Strength and limitations

Our study has several limitations. The richness of these data also makes it difficult to explore them in a large cohort of subjects, and this creates limitations in the methods of analysis. Thus, these results have the potential for clinical application, pending validation in a larger cohort where we confirm test out-of-sample generalisation accuracy. However, our complex approach to the analysis was combined with simpler approximations in the same data set, yielding similar results. Second, the EEG data was collected under an experimental task designed mainly to the analysis of ERP. However, this task has been used in a previous relevant work10,11 to conduct a comprehensive analysis of a large number of EEG variables, including connectivity, complexity and mutual information, entropy and spectral power. Third, the statistical analysis conducted does not allow a causal interpretation of our finding to explain the presence of cortically mediated behaviours in DoC subjects. At this point, is important to note the main issue with respect to DOC patients is that currently it is not possible to assert that a patient does not have cortically-mediated behaviour. Finally, despite the clinical protocol considering repeated assessments here, we were able to report the higher CRS-R score. Knowing the CRS-R subscores and the number of assessments is necessary to estimate the expected classification error. However, as we mentioned previously the clinical protocol considered several assessments reducing the expected error classification38,39.

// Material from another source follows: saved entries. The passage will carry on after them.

-- ==== Sys2Proof/Machine/Arithmetic.lean ====
section
/-! DEFINITION. ADD, SUB, MUL, DIV (spec/43_arithmetic.md R140 to R145). -/

namespace Sys2Proof.Machine

/-- What an executed ADD, SUB, MUL or DIV does, in R140's order: operands, ALU, PC advance, register write (lost for r0, a
jump for r15), COND. -/
def State.arithmetic (op : OpCode) (src1 src2 target : Reg) (offset : Int) (s : State) : State :=
  let result := alu op (s.left src1) (s.right src2 offset)
  (s.advancePc.put target result.1).setCond result.2

/-- ADD, R141. -/
def execAdd (pred : CondFlag) (src1 src2 target : Reg) (offset : Int) (s : State) : Host.Outcome State Fault Refusal :=
  predicated pred (State.arithmetic .add src1 src2 target offset) s

/-- SUB, R142. -/
def execSub (pred : CondFlag) (src1 src2 target : Reg) (offset : Int) (s : State) : Host.Outcome State Fault Refusal :=
  predicated pred (State.arithmetic .sub src1 src2 target offset) s

/-- MUL, R143. -/
def execMul (pred : CondFlag) (src1 src2 target : Reg) (offset : Int) (s : State) : Host.Outcome State Fault Refusal :=
  predicated pred (State.arithmetic .mul src1 src2 target offset) s

/-- DIV, R144. -/
def execDiv (pred : CondFlag) (src1 src2 target : Reg) (offset : Int) (s : State) : Host.Outcome State Fault Refusal :=
  predicated pred (State.arithmetic .div src1 src2 target offset) s

end Sys2Proof.Machine
end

Nevertheless, our study has several strengths. Data from serial behavioural assessment, functional brain imaging and high-density EEG allow us to explore in depth the remnant cognitive processes40. Moreover, combining these data allow us to detect cortically mediated behaviours to obtain a more precise classification of DoC subjects, doing more confident our results.

Conclusion

Our study identified a group of variables that help to understand the differences in the perceptual processing in DoC subjects with and without evidence of the ability to follow commands. These results complement previous works showing the clinical relevance of the spectral variables related to ongoing activity or resting state to identify UWS/VS, MCS+ and MCS−10,11. Our results showed that a group of spectral spatiotemporal variables collected under the predictive context task could be useful for understanding differences in the neural mechanisms related to the preservation of cognitive capacities in DoC subjects. More important, however, is that it gives us valuable insight into the timing of spectral modulation needed to coordinate neural activity across task-relevant large-scale networks in CF and N-CF groups of DoC subjects. This can help to explain the preserved mechanism of the neural activity that supports remnant cognitive capabilities.